This section is presented as a lecture. A video link will be added after the course.
Below we have a brief summary:
Pipelines help automate a series of tasks, allowing better handling, consistency and traceability.
They are useful when running each step manually would be arduous.
Nextflow is primarily a language, that helps you scaffold a series of tasks into a modern reproducible workflow/pipeline. It provides a way to automate program downloads (using containers), passing of data through a pipeline (with its data flow programming model) and is modular which allows reuse of modules across any pipeline.
Check out the documentation here
Not only this, Nextflow has lots of other features that make it really useful:
Runtime: Has simple ways to run the pipelines across different infrastructure (on HPC, locally, AWS, etc.)

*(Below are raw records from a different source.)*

/-- A manifest (R451) as held by the member with this device's serial, if there is one. -/
def manifestOf (bs : List Byte) : Option Manifest :=
  let n := byteField bs 128 131
  let members := (List.range n).map fun i => memberOf ((bs.drop (256 + 32 * i)).take 32)
  (members.find? fun r => decide (r.serial = Config.serial)).map fun r =>
    { self := r.index, flags := byteField bs 2 3, job := BitVec.ofNat 64 (byteField bs 4 11), torusM1 := byteField bs 12 13, low := byteField bs 14 15,
      extentM1 := byteField bs 16 17, workLow := byteField bs 18 19, workExtM1 := byteField bs 20 21, partnerLow := byteField bs 22 23,
      rotation := byteField bs 24 25, leads := (List.range 4).map fun i => byteField bs (26 + 2 * i) (27 + 2 * i), timeRoot := byteField bs 34 35,
      window := byteField bs 36 39, quantum := byteField bs 40 43, timeout := byteField bs 44 45, cadence := byteField bs 46 47,
      replayLimit := byteField bs 48 49, toneHours := byteField bs 50 51, key := BitVec.ofNat 64 (byteField bs 52 59),
      imageDigest := BitVec.ofNat 512 (byteField bs 64 127), members := members,
      exceptions := (List.range (byteField bs 132 135)).map fun i => byteField bs (256 + 32 * n + 4 * i) (259 + 32 * n + 4 * i),
      digest := sha3_512 (bs.take (bs.length - sigLen)) }

/-- Hops between two coordinates on an axis (R388). -/
def State.axisHops (s : State) (axis a b : Nat) : Nat :=
  let d := max a b - min a b
  if s.ownsRing axis then min d (s.torus axis - d) else d

/-- A package's depth under a time root (R388). -/
def State.hops (s : State) (a b : Nat) : Nat := ((List.range 3).map fun x => s.axisHops x (coordOn x a) (coordOn x b)).sum

/-- Whether a required reproducibility key fits the part's: every field but stepping is equal (R74, R452). -/
def State.keyFits (s : State) (k : Nat) : Bool := decide (k / 2 ^ 16 = s.readWord .bocReproKey aBocReproKey / 2 ^ 16)

/-- What a well-signed manifest is refused with (R452), 0 for nothing. -/
def State.manifestStatus (s : State) (bs : List Byte) : Nat :=
  let n := byteField bs 128 131
  let e := byteField bs 132 135
  if bs.length ≠ 256 + 32 * n + 4 * e + sigLen ∨ byteField bs 0 1 ≠ 1 ∨ !zeroBytes bs 60 63 ∨ !zeroBytes bs 136 255 then 0x07
  else
    match manifestOf bs with
    | none => 0x06
    | some m =>
      let t := { s with manifest := some m }
      let fits := (List.range 3).all fun a => decide (t.lowCorner a + t.extent a ≤ t.torus a)
      let once := t.boxMembers.all fun p => decide ((m.members.filter fun r => decide (r.index = p)).length = 1)
      let times := decide (2000 ≤ m.window ∧ m.window ≤ 100000 ∧ m.window ≤ m.quantum ∧ m.quantum ≤ 1000000 ∧ 10 ≤ m.timeout ∧ m.timeout ≤ 10000)
      let depth := t.boxMembers.all fun p => decide (t.hops p m.timeRoot ≤ 40)
      let debug := !s.flag aSecState F.secState_debug || m.flags.testBit 3
      if fits && once && times && depth && debug && s.keyFits m.key.toNat && t.isMember m.timeRoot && t.isMember m.self &&
          decide (m.flags < 16 ∧ m.flags / 2 % 4 < 3) then 0 else 0x07

/-- A manifest accepted (R388, R451, R452, R483): held and measured, the time root named, every port judged against it. -/
def State.takeManifest (s : State) (bs : List Byte) : State × Nat :=
  let st := s.manifestStatus bs
  match manifestOf bs with
  | some m =>
    if st ≠ 0 then (s, st)
    else
      let s := { s with manifest := some m, boc := { s.boc with manBytes := bs } }
      let s := (s.setF aBocState F.bocState_manifest 1).extend 7 m.digest
      let root := decide (m.timeRoot = m.self)
      let s := s.setFs aTimStatus [(F.timStatus_root, if root then 1 else 0), (F.timStatus_rootIndex, m.timeRoot),
        (F.timStatus_depth, if root then 0 else 0x3F), (F.timStatus_parent, 0x3F)]
      ((List.range numPorts).foldl (fun s p => s.classify p) s, 0)
  | none => (s, if st = 0 then 0x06 else st)

/-- A key grant (R247, R439, R458, R460): the tier takes the job's key, the grant is measured, and links that are up ask for the retrain that begins
their encryption. -/
def State.takeGrant (s : State) (bs : List Byte) : State × Nat :=
  match s.manifest with
  | none => (s, 0x08)
  | some m =>
    if bs.length ≠ 1728 + sigLen ∨ byteField bs 0 1 ≠ 1 ∨ !zeroBytes bs 1724 1727 then (s, 0x07)
    else if byteField bs 2 3 ≠ m.self ∨ !serialOk (byteField bs 4 11) false ∨ byteField bs 12 75 ≠ m.digest.toNat ∨
        byteField bs 76 107 ≠ (sha3_256 (bytesOfNat 1568 (Config.kemKey s.boc.kems).toNat)).toNat then (s, 0x06)
    else
      let k := s.tier.keys + 1
      let s := { s with tier := { s.tier with keys := k, key := k } }
      let s := (s.setF aSecState F.secState_keys 1).setF aBocState F.bocState_grant 1
      let s := s.extend 9 (sha3_512 (bs.take 1728))
      let ups := (List.range numPorts).filter fun p => s.linkUp p && s.encrypts p && !(s.port p).encTx
      (ups.foldl (fun s p => s.askRetrain p 3) s, 0)

/-- An image envelope (R25, R453, R489): the class in force becomes the image's when that is the smaller one. -/
def State.takeEnvelope (s : State) (bs : List Byte) : State × Nat :=
  match s.manifest with
  | none => (s, 0x08)
  | some m =>
    let n := byteField bs 12 19
    let e := envelopeOf bs
    if bs.length ≠ 256 + n + sigLen ∨ byteField bs 0 1 ≠ 1 ∨ !zeroBytes bs 84 255 then (s, 0x07)
    else if e.digest ≠ m.imageDigest ∨ (sha3_512 ((bs.drop 256).take n)).toNat ≠ byteField bs 20 83 then (s, 0x07)
    else if 2 < e.cls ∨ e.minSet < 12 ∨ s.getF aBocSetpoint F.bocSetpoint_gradeMax < e.minSet then (s, 0x07)
    else if n ≠ 64 + 88 * e.parts.length ∨ byteField bs 256 257 ≠ 1 ∨ 2 < e.detour ∨ 1 < e.budget ∨ e.parts.isEmpty ∨ 16384 < e.parts.length then (s, 0x07)
    else
      let s := { s with boc := { s.boc with envelope := some e, force := some (min (classIslands e.cls) s.perField) } }
      (s.extend 8 e.digest, 0)

/-- An image part (R491, R492). -/
def State.takePart (s : State) (index : Nat) (bs : List Byte) : State × Nat :=
  match s.manifest, s.boc.envelope with
  | some m, some e =>
    match e.parts.find? fun r => decide (r.index = index) with
    | none => (s, 0x07)
    | some r =>
      if !s.loadsPart m index then (s, 0x06)
      else if s.boc.parts.any fun p => decide (p.index = index) then (s, 0x08)
      else
        let st := s.partStatus m e r bs
        if st ≠ 0 then (s, st) else (s.acceptPart m e (partOf bs r), 0)
  | _, _ => (s, 0x08)

/-- A long-tone pack (R422): at most 64 MiB of packs are held; one with a held number takes its place. -/
def State.takePack (s : State) (bs : List Byte) : State × Nat :=
  let p : Pack := { number := byteField bs 4 11, signer := byteField bs 2 3, use := byteField bs 24 24, count := byteField bs 20 23 }
  let rest := s.boc.packs.filter fun q => decide (q.number ≠ p.number)
  let size := fun (q : Pack) => 128 + 1024 * q.count + sigLen
  if bs.length ≠ size p ∨ byteField bs 0 1 ≠ 1 ∨ 1 < p.signer ∨ 2 < p.use ∨ p.count = 0 ∨ 65536 < p.count ∨ !zeroBytes bs 25 127 then (s, 0x07)
  else if !s.keyFits (byteField bs 12 19) ∨ 2 ^ 26 < ((rest ++ [p]).map size).sum then (s, 0x07)
  else ({ s with boc := { s.boc with packs := rest ++ [p] } }.extend 5 (sha3_512 bs), 0)

/-! ### Checkpoints -/

/-- The IV of a checkpoint block (R464): step, source package index and block number. -/
def ckptIv (step source block : Nat) : Nat := step % 2 ^ 48 + source % 2 ^ 14 * 2 ^ 48 + block % 2 ^ 34 * 2 ^ 62

/-- Data encrypted or decrypted under the checkpoint key (R439, R464). -/
def State.ckptCrypt (s : State) (iv : Nat) (bs : List Byte) : List Byte :=
  bs.zipIdx.map fun b => b.1 ^^^ Config.ckptStream (Config.jobSecret s.tier.key) iv b.2

/-- Whether a checkpoint may read or write `n` bytes from `a` on: LPDDR5X memory of the package (R464). -/
def State.ckptRange (s : State) (a n : Nat) : Bool := decide (64 ≤ n ∧ n ≤ 2 ^ 20) && s.lpRange a n

/-- A checkpoint block written back (R464). -/
def State.takeCheckpoint (s : State) (bs : List Byte) : State × Nat :=
  let a := byteField bs 12 17
  let n := byteField bs 18 21
  if bs.length ≠ 64 + n + 16 ∨ byteField bs 0 1 ≠ 1 ∨ !zeroBytes bs 26 63 then (s, 0x07)
  else if !s.ckptRange a n then (s, 0x03)
  else
    let iv := ckptIv (byteField bs 4 11) (byteField bs 2 3) (byteField bs 22 25)
    (s.writePieces (s.ckptCrypt iv ((bs.drop 64).take n)) 0 (pieces a n), 0)

/-- CKPT_READ: a block of memory is encrypted under the checkpoint key and stays to be read; a range with an open or discarded tag is refused
(R409, R464, R503). -/
def execCkptRead (req : Brq) (addr length : Nat) (s : State) : Out :=
  .next (s.sessionRequest req 0x60 (Session.may 5) false
    (fun _ s =>
      if !s.flag aSecState F.secState_keys then refuse s 0x08
      else if !s.ckptRange addr length then refuse s 0x03
      else if s.anyLive addr length then refuse s 0x0B
      else if s.anyBad addr length then refuse s 0x07
      else
        let blk := s.boc.blocks
        let hdr := bytesOfNat 2 1 ++ bytesOfNat 2 s.self ++ bytesOfNat 8 s.committed ++ bytesOfNat 6 addr ++ bytesOfNat 4 length ++ bytesOfNat 4 blk ++
          bytesOfNat 38 0
        let ct := s.ckptCrypt (ckptIv s.committed s.self blk) (s.plainBytes addr length)
        let b := hdr ++ ct ++ bytesOfNat 16 (Config.ckptTag (Config.jobSecret s.tier.key) (hdr ++ ct)).toNat
        ({ s with boc := { s.boc with ckpt := b, blocks := blk + 1 } }, 0, bytesOfNat 4 b.length)) id)

/-! ### Commit -/

/-- The status of a failed check of the Ligature (R506). -/
def verdictStatus : Verdict → Nat
  | .good => 0
  | .badSignature => 0x04
  | .rollback => 0x05
  | .binding => 0x06
  | .otherCheck => 0x07

/-- What a commit does with an object whose signature holds (R502). -/
def State.take (s : State) (x : Session) (object index : Nat) (bs : List Byte) : State × Nat :=
  match object with
  | 0x20 => (s, s.bundleStatus bs)
  | 0x21 => (s, s.bundleStatus bs)
  | 0x22 => s.takeOwner bs
  | 0x23 => s.takeAuth bs
  | 0x24 => s.takeFloor bs
  | 0x25 => s.takeDebug x bs
  | 0x30 => s.takeManifest bs
  | 0x31 => s.takeGrant bs
  | 0x32 => s.takeEnvelope bs
  | 0x33 => s.takePart index bs
  | 0x34 => s.takePack bs
  | 0x41 => s.takeCheckpoint bs
  | _ => (s, 0x02)

/-- Whether an object bears the owner's signature alone (R442): without an owner it is refused. -/
def ownerSigned (o : Nat) : Bool := [0x22, 0x23, 0x24, 0x25, 0x30, 0x31, 0x32].contains o

/-- OBJ_COMMIT: the object is checked and, when accepted, takes effect; refused, it leaves nothing in force (R443, R502 to R504). `verdict` is what
the Ligature's signature and tag checks find. -/
def execObjCommit (req : Brq) (object index total : Nat) (verdict : Verdict) (s : State) : Out :=
  .next (s.sessionRequest req 0x03 (fun _ => true) true
    (fun x s =>
      let st := s.objGate object x
      if st ≠ 0 then refuse s st
      else
        match s.objOpen object index with
        | none => refuse s 0x03
        | some w =>
          if w.session ≠ x.id then refuse s 0x09
          else
            let s := s.dropWrite object index
            let v := verdictStatus verdict
            if total = 0 ∨ chunkReach w.chunks < total then refuse s 0x03
            else if v ≠ 0 then refuse s v
            else if ownerSigned object && s.owner.isNone then refuse s 0x04
            else
              let (t, st) := s.take x object index (chunkBytes w.chunks total)
              if st = 0 then (t, 0, []) else refuse s st) id)
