/-- A spare swap (R333): the transmitting end serves the lane on its spare and grants it; the receiving end locks it, moves the lane,
fails the old wavelength, has no spare left and says so; the transmitting end then ends the swap too. A fast retrain (R335 to R337): a
request asks the peer; a request received is granted and both ends wait for their quiet start; the end goes quiet, relocks, and after the
peer's resync sends again with credits and totals fresh, replays first; a withdrawn request changes nothing else. In part the model's own
readings: log entries 65, 159. -/
def Obligations.SparesAndRetrains : Prop :=
  (∀ (s : State) (p : Nat) (msg : Msg), p < numPorts → s.sending p = true →
    let s0 := s.takeCtl p msg
    let ends := fun (v t : State) => (t.port p).later = [] ∧ (t.port p).proc = .none ∧ t.lnk p = v.upState p ∧
      t.getF (aLnkEvents p) F.lnkEvents_swaps = raised F.lnkEvents_swaps (v.getF (aLnkEvents p) F.lnkEvents_swaps) 1 ∧
      v.sameIslands t ∧ v.sameMemory t
    ((s.port p).proc = .none →
      let lane := msgBits msg 72 3
      let wl := (s.port p).txSpare
      CompletesWith (exec (.spareRequest p msg) s) fun t =>
        (t.port p).proc = .spareServed lane wl ∧ t.lnk p = 4 ∧
        (∃ c ∈ Tbl.get [] t.ctl.queue p, c.msg = linkMsg 0x11 [(72, lane), (76, wl)]) ∧ s.sameIslands t ∧ s.sameMemory t) ∧
    (∀ lane, (s.port p).proc = .spareAsked lane → msgBits msg 72 3 = lane →
      CompletesWith (exec (.spareGrant p msg) s) fun t =>
        (t.port p).proc = .spareLocking lane (msgBits msg 76 4) ∧ t.lnk p = 4 ∧ s.sameIslands t ∧ s.sameMemory t) ∧
    (∀ lane wl, (s.port p).proc = .spareLocking lane wl → (s.port p).later = [] → lane < 8 → wl < 16 → s.getF (aLnkLanes p) F.lnkLanes_map < 2 ^ 32 →
      s.laneWl p lane < 9 →
      CompletesWith (exec (.spareLockComplete p) s) fun t =>
        ends s t ∧ t.laneWl p lane = wl ∧ (∀ i < 8, i ≠ lane → t.laneWl p i = s.laneWl p i) ∧
        (t.getF (aLnkLanes p) F.lnkLanes_failed).testBit (s.laneWl p lane) = true ∧
        t.getF (aLnkState p) F.lnkState_spare = 0 ∧ t.getF (aLnkState p) F.lnkState_spareWl = 15) ∧
    (∀ lane wl, (s.port p).proc = .spareServed lane wl → (s.port p).later = [] → msgBits msg 80 4 < 9 →
      CompletesWith (exec (.spareDone p msg) s) fun t =>
        ends s0 t ∧ (t.port p).txSpare = 15 ∧ (t.getF (aLnkLanes p) F.lnkLanes_failed).testBit (msgBits msg 80 4) = true) ∧
    (∀ lane wl, (s.port p).proc = .spareServed lane wl →
      (∀ v : Word, v.getLsbD 0 = true → (s.port p).later = [] →
        CompletesWith (exec (.linkRetrainWrite p v) s) fun t =>
          (t.port p).later = [.retrainAsked 2] ∧ (t.port p).proc = (s.port p).proc ∧ s.sameIslands t ∧ s.sameMemory t) ∧
      ((s.port p).later = [.retrainAsked 2] →
        CompletesWith (exec (.spareDone p msg) s) fun t =>
          (t.port p).later = [] ∧ (t.port p).proc = .retrainAsked 2 ∧
          (∃ c ∈ Tbl.get [] t.ctl.queue p, c.msg = linkMsg 0x13 [(72, 2)]) ∧ s.sameIslands t ∧ s.sameMemory t))) ∧
  (∀ (s : State) (p : Nat) (msg : Msg), p < numPorts →
    let s0 := s.takeCtl p msg
    let sends := fun (t : State) (m : Msg) => ∃ c ∈ Tbl.get [] t.ctl.queue p, c.msg = m
    let rest := fun (t : State) => s.sameIslands t ∧ s.sameMemory t
    (∀ v : Word, v.getLsbD 0 = true → s.sending p = true → (s.port p).proc = .none →
      CompletesWith (exec (.linkRetrainWrite p v) s) fun t =>
        (t.port p).proc = .retrainAsked 2 ∧ sends t (linkMsg 0x13 [(72, 2)]) ∧ t.bus.err = false ∧ rest t) ∧
    (s.sending p = true → (s.port p).proc = .none →
      let waits := fun (t : State) (breath : Option Nat) (tq : Beat) =>
        (t.port p).proc = .retrainWait breath tq ∧ t.getF (aLnkState p) F.lnkState_retrainPending = 1
      let j := if beatReached s.tNext (s.beat + nsBeat 5000) = true then s.brt.next else s.brt.next + 1
      (s.getF (aBocDisc p) F.bocDisc_class ≠ 1 ∨ s.brt.job = false → CompletesWith (exec (.retrainRequest p msg) s) fun t =>
        waits t none (s.slotAfter 10000) ∧ sends t (linkMsg 0x14 [(104, 1)]) ∧ rest t) ∧
      (s.getF (aBocDisc p) F.bocDisc_class = 1 → s.brt.job = true → CompletesWith (exec (.retrainRequest p msg) s) fun t =>
        waits t (some (j % 2 ^ 32)) (s.startOf j) ∧ sends t (linkMsg 0x14 [(72, j % 2 ^ 32)]) ∧ rest t)) ∧
    (∀ cause, (s.port p).proc = .retrainAsked cause →
      CompletesWith (exec (.retrainGrant p msg) s) fun t =>
        (t.port p).proc = (if msg.getLsbD 104 then .retrainWait none (s.slotAfter 10000)
          else .retrainWait (some (msgBits msg 72 32)) (s.startOf (msgBits msg 72 32))) ∧
        t.getF (aLnkState p) F.lnkState_retrainPending = 1 ∧ rest t) ∧
    (∀ breath tq, (s.port p).proc = .retrainWait breath tq → s.quietDue breath tq = false → exec (.quietStart p) s = .next s) ∧
    (∀ breath tq, (s.port p).proc = .retrainWait breath tq → s.quietDue breath tq = true →
      CompletesWith (exec (.quietStart p) s) fun t =>
        (t.port p).proc = .quiet ∧ t.lnk p = 5 ∧ (t.port p).wire = none ∧ t.getF (aLnkState p) F.lnkState_retrainPending = 0 ∧
        s.regsBut t [(aLnkState p, F.lnkState_state), (aLnkState p, F.lnkState_retrainPending)] ∧ rest t) ∧
    (∀ d16 rtt : Nat, (s.port p).proc = .quiet →
      CompletesWith (exec (.relockComplete p d16 rtt) s) fun t =>
        (t.port p).proc = .relocked ∧ (t.port p).held = [] ∧ t.getF (aLnkRtt p) F.lnkRtt_rtt = Min.min rtt 4095 ∧
        t.getF (aCrpDelay p) F.crpDelay_physical = d16 % 2 ^ 16 ∧ (t.port p).exp = (s.port p).exp ∧ rest t) ∧
    (∀ ack : BitVec 12, (s.port p).proc = .relocked → (s.port p).later = [] →
      CompletesWith (exec (.resync p msg ack) s) fun t =>
        (t.port p).proc = .none ∧ (t.port p).replay = (t.port p).buf.map Flit.seq ∧
        (∀ v < 6, Tbl.get 0 (t.port p).grant v = nominal v ∧ Tbl.get 0 (t.port p).receipt v = nominal v ∧
          Tbl.get 0 (t.port p).credit v = nominal v - msgBits msg (72 + 8 * v) 8 -
            ((t.port p).buf.filter fun f => decide (f.kind = 2) && decide (f.field 68 3 = v)).length) ∧
        t.getF (aLnkEvents p) F.lnkEvents_retrains = raised F.lnkEvents_retrains (s.getF (aLnkEvents p) F.lnkEvents_retrains) 1 ∧ rest t) ∧
    exec (.linkWithdraw p msg) s = .next s0)

/-- Loss of a link (R335, R339, R340): a retrain that times out, the peer's notice and silence each take the link down with their cause;
what it held is discarded, the loss is counted. Injection registers (R342, R13): while the manifest permits injection a write without a
reserved encoding sets the register's fields; else it is refused. In part the model's own readings: log entries 66, 160. -/
def Obligations.LinkLossAndInjection : Prop :=
  (∀ (s : State) (p : Nat) (msg : Msg), p < numPorts → s.linkUp p = true →
    let down := fun (t : State) (cause : Nat) =>
      (t.lnk p = 0 ∨ t.lnk p = 6) ∧ t.getF (aLnkState p) F.lnkState_lanes = 0 ∧ t.getF (aLnkState p) F.lnkState_downCause = cause ∧
      (t.port p).buf = [] ∧ (t.port p).held = [] ∧ (t.port p).replay = [] ∧ (t.port p).proc = .none ∧
      t.getF (aLnkEvents p) F.lnkEvents_downs = raised F.lnkEvents_downs (s.getF (aLnkEvents p) F.lnkEvents_downs) 1 ∧
      s.sameIslands t ∧ s.sameMemory t
    ((s.port p).proc = .quiet → CompletesWith (exec (.retrainTimeout p) s) fun t => down t 3) ∧
    CompletesWith (exec (.downNotice p msg) s) (fun t => down t 4) ∧
    ((s.port p).proc ≠ .quiet → (s.port p).proc ≠ .relocked → CompletesWith (exec (.noValidFlitTimeout p) s) fun t => down t 2)) ∧
  (∀ (s : State) (p : Nat) (v : Word), p < numPorts →
    let x := v.toNat
    let ok := fun (t : State) => t.bus.err = false ∧ s.sameIslands t ∧ s.sameMemory t
    (s.getF (aLnkInjCtl p) F.lnkInjCtl_permitted = 0 → ∀ k < 5,
      exec (.injectionControlWrite p (0x8200 + 8 * k) v) s = .next { s with bus := ⟨true, 0⟩ }) ∧
    (s.getF (aLnkInjCtl p) F.lnkInjCtl_permitted ≠ 0 →
      CompletesWith (exec (.injectionControlWrite p 0x8200 v) s) (fun t =>
        t.getF (aLnkInjCtl p) F.lnkInjCtl_enable = x / 2 % 2 ∧ t.getF (aLnkInjCtl p) F.lnkInjCtl_count = x / 4 % 2 ∧ ok t ∧
        s.regsBut t [(aLnkInjCtl p, F.lnkInjCtl_enable), (aLnkInjCtl p, F.lnkInjCtl_count)]) ∧
      CompletesWith (exec (.injectionControlWrite p 0x8208 v) s) (fun t =>
        t.getF (aLnkInjDrop p) F.lnkInjDrop_n = x % 2 ^ 16 ∧ ok t ∧ s.regsBut t [(aLnkInjDrop p, F.lnkInjDrop_n)]) ∧
      CompletesWith (exec (.injectionControlWrite p 0x8210 v) s) (fun t =>
        t.getF (aLnkInjParity p) F.lnkInjParity_lanes = x % 2 ^ 8 ∧ t.getF (aLnkInjParity p) F.lnkInjParity_n = x / 2 ^ 8 % 2 ^ 16 ∧ ok t) ∧
      (x % 4 ≤ 2 → 0 < x / 2 ^ 2 % 2 ^ 16 → 0 < x / 2 ^ 18 % 2 ^ 10 →
        CompletesWith (exec (.injectionControlWrite p 0x8218 v) s) fun t =>
          t.getF (aLnkInjAck p) F.lnkInjAck_mode = x % 4 ∧ t.getF (aLnkInjAck p) F.lnkInjAck_n = x / 2 ^ 2 % 2 ^ 16 ∧
          t.getF (aLnkInjAck p) F.lnkInjAck_k = x / 2 ^ 18 % 2 ^ 10 ∧ ok t) ∧
      (x % 2 ^ 16 = 0 ∨ 0 < x / 2 ^ 16 % 2 ^ 12 →
        CompletesWith (exec (.injectionControlWrite p 0x8220 v) s) fun t =>
          t.getF (aLnkInjReorder p) F.lnkInjReorder_n = x % 2 ^ 16 ∧ t.getF (aLnkInjReorder p) F.lnkInjReorder_hold = x / 2 ^ 16 % 2 ^ 12 ∧ ok t)))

Version Control: Is integrated with Github and other version control software, for transparent coding and tracebility.
Unit testing: Has a way to test each module using nf-test unit testing, to help ensure all constituent parts don't fail
Community: It is a huge and diverse community all commited to build reproducible, effective and automated data pipelines (nf-core.io)
To learn more about Nextflow, there is excellent training material at https://training.nextflow.io/
Nextflow has a consistent structure that is built up of two main concepts:
Processes: a particular job/script/program (1 or multiple) that can have its own inputs/output and a script block. The building blocks of Nextflow, which can be seen as a module.
and
Channels: which carry the data from input or to output and also pass data between processes. Here, processes expect data to be in channels, so that Nextflow knows how to handle each data type.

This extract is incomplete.